• [EXERCISE DIRECTIONS]: Check each line of the records below and collect those holding "execWarm".

Collected data entries:
[Start of Attachment]
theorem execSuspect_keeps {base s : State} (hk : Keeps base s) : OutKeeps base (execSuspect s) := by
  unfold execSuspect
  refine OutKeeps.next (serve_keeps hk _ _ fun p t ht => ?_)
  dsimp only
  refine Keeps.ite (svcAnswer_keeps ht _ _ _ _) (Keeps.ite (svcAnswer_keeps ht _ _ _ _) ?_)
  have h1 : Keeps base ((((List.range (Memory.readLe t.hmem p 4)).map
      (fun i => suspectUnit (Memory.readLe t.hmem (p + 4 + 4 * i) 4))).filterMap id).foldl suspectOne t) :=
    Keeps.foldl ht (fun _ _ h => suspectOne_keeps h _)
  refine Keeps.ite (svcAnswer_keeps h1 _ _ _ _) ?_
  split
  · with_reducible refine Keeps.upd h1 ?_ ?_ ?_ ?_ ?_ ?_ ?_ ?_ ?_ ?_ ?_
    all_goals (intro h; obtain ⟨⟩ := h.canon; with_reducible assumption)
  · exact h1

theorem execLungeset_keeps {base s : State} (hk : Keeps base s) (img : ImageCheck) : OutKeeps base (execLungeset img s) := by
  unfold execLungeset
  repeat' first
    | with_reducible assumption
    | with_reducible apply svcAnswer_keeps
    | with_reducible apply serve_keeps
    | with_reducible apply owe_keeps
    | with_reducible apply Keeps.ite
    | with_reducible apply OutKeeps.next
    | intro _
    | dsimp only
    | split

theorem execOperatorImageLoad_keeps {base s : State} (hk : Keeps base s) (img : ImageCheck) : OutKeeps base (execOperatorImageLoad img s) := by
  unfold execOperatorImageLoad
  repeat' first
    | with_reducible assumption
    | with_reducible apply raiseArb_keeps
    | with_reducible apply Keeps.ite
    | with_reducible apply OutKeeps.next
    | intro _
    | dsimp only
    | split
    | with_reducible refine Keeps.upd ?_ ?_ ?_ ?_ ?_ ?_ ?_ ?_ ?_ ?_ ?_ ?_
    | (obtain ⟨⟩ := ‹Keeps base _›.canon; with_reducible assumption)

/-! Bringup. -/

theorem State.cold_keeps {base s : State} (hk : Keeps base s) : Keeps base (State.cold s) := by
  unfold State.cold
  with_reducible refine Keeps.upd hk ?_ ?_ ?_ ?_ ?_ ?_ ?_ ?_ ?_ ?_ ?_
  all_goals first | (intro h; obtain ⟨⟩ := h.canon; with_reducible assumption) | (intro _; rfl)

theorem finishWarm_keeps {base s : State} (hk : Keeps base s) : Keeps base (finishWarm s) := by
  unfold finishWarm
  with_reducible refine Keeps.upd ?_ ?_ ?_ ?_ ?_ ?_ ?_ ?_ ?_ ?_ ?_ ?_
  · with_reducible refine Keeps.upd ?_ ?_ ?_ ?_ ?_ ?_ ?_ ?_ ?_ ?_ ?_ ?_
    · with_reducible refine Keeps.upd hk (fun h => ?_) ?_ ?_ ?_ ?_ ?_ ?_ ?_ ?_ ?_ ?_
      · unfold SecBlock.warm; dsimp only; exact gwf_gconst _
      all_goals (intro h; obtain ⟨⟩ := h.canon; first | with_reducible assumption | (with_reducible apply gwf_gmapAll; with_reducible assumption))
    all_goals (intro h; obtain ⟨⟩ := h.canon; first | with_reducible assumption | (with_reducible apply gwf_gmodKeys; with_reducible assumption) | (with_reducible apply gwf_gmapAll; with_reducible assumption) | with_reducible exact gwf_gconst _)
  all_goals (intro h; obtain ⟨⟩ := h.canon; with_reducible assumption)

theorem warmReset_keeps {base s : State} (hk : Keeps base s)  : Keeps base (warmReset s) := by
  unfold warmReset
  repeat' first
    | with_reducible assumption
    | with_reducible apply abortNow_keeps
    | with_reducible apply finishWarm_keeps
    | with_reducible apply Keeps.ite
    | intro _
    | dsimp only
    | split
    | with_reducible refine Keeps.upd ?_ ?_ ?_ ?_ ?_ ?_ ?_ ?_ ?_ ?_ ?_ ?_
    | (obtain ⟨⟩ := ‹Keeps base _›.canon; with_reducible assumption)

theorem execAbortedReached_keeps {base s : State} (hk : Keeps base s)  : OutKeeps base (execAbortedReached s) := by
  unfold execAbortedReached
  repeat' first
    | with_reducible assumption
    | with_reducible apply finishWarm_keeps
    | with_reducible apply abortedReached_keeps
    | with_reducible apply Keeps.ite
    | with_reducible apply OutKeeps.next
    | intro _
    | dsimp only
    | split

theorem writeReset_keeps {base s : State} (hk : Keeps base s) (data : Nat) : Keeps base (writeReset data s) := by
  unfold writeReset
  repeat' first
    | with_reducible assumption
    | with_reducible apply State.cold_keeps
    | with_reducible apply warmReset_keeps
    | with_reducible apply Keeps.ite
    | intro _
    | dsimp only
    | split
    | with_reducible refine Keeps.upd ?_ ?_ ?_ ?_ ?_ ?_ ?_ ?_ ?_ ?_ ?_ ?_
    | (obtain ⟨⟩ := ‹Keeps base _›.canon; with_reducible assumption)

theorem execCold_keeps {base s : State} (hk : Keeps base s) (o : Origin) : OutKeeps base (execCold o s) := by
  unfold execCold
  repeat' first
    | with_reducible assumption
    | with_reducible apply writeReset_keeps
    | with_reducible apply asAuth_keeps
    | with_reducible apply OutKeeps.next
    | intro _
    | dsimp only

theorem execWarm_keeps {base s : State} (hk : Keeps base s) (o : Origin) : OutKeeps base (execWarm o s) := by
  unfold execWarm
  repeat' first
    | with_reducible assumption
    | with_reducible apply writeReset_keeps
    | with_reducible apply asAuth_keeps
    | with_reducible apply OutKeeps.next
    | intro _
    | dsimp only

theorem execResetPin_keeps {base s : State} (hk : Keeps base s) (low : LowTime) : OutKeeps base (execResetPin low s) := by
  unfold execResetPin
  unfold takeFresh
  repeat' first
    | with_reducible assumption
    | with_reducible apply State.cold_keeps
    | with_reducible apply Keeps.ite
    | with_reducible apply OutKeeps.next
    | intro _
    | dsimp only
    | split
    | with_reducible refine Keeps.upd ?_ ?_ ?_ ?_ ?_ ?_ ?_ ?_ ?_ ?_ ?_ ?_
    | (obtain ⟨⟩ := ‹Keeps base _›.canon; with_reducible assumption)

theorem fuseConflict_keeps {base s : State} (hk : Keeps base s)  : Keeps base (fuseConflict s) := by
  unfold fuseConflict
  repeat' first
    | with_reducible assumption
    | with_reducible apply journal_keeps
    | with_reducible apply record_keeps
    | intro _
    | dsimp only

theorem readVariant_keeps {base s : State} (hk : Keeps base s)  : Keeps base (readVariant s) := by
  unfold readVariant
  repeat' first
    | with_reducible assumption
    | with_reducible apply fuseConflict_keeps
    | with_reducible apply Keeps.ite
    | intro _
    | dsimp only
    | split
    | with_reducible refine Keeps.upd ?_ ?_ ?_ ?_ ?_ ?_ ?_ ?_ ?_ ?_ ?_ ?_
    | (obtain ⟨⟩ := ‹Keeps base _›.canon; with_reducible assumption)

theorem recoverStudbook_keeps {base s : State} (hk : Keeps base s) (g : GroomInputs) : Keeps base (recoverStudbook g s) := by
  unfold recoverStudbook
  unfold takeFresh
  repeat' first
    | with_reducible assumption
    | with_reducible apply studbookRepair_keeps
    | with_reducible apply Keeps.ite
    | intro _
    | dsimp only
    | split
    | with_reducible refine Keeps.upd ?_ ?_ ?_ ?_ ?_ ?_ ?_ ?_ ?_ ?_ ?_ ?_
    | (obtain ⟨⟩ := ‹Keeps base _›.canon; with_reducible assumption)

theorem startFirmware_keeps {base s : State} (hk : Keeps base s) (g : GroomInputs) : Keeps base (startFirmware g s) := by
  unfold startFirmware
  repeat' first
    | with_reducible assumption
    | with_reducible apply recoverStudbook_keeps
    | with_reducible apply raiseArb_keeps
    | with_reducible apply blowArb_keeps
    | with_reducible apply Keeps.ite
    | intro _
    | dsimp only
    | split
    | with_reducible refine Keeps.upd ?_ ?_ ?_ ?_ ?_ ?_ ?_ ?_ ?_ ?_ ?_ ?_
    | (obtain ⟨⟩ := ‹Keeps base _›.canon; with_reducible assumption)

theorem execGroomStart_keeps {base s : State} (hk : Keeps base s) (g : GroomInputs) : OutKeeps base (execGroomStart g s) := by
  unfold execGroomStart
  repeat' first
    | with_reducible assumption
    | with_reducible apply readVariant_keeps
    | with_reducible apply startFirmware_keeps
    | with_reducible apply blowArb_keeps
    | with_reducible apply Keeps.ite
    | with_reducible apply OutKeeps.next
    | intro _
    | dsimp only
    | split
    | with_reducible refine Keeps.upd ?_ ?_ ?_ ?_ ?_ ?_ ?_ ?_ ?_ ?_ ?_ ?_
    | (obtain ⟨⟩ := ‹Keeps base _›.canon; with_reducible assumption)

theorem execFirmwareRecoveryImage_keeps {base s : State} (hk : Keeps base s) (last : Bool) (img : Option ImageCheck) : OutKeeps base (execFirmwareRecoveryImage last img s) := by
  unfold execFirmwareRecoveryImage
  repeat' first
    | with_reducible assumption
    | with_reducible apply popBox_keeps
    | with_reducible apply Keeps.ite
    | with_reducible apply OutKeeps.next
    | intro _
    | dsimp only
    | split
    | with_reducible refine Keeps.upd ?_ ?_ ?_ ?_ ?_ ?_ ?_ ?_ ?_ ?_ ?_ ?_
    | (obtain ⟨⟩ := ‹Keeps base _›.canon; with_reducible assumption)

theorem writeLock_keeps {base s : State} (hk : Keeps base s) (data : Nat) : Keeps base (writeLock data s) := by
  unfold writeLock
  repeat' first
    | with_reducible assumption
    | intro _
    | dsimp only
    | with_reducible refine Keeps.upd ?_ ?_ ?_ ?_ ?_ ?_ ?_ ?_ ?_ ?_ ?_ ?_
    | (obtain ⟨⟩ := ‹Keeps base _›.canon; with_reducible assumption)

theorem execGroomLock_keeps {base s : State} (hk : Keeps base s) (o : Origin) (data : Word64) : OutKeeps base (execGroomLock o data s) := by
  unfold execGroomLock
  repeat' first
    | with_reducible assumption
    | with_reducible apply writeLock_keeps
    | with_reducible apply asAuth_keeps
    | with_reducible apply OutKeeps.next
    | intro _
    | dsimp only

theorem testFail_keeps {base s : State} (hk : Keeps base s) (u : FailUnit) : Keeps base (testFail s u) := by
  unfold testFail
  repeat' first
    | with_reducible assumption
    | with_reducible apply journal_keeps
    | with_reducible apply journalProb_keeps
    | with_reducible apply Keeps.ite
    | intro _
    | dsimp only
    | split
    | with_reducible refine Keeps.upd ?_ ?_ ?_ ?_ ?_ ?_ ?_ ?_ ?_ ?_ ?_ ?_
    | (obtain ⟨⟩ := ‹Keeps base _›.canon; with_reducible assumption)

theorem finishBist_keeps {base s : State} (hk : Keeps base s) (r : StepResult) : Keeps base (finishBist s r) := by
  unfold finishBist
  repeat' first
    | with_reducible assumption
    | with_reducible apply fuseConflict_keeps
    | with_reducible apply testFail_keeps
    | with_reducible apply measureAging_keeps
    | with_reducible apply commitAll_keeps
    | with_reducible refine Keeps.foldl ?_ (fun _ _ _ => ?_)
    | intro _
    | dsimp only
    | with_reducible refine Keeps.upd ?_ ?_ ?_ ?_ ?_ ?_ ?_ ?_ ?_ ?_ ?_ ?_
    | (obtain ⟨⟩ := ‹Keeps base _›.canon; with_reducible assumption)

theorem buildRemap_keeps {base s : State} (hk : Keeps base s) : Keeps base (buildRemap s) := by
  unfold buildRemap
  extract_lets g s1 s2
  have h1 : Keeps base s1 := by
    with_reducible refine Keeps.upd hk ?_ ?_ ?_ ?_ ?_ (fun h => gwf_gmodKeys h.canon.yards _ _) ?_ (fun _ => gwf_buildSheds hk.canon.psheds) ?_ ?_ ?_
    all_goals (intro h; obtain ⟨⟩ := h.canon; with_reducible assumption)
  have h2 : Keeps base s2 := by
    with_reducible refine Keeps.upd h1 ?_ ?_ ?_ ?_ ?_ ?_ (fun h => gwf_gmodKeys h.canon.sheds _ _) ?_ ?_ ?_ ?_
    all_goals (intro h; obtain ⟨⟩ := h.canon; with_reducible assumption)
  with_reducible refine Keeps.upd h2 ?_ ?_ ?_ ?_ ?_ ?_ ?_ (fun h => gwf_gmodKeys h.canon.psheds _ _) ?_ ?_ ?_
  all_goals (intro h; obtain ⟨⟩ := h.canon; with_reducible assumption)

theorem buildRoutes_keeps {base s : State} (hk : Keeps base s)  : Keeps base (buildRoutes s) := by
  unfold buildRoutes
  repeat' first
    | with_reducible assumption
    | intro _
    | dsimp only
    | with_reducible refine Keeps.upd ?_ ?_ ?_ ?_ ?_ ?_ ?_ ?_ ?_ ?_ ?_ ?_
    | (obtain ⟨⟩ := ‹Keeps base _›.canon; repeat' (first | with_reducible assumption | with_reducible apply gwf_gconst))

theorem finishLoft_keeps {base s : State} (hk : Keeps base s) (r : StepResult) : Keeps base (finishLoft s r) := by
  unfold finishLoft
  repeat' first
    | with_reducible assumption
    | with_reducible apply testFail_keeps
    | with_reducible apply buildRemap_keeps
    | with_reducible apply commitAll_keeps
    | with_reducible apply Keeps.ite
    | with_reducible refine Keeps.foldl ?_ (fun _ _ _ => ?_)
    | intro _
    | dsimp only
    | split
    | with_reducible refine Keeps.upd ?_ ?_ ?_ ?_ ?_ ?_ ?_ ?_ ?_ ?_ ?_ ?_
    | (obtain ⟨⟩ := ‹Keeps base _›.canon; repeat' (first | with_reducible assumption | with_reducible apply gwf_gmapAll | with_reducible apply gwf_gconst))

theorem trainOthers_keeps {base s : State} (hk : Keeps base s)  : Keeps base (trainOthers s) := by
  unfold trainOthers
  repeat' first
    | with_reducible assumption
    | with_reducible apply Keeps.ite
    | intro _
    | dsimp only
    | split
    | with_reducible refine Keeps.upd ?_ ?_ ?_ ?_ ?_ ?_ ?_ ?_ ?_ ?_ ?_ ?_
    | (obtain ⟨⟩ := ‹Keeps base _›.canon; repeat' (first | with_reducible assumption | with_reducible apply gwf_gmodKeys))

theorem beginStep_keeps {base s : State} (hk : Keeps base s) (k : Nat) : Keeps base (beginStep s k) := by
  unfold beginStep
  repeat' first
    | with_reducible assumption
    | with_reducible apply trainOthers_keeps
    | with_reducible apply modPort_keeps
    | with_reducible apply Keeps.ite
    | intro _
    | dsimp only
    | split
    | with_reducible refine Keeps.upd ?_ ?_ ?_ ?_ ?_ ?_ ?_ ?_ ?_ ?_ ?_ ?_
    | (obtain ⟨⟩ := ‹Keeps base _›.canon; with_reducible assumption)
[End of Attachment]
• [EXERCISE RESPONSE]:
theorem execWarm_keeps {base s : State} (hk : Keeps base s) (o : Origin) : OutKeeps base (execWarm o s) := by
  unfold execWarm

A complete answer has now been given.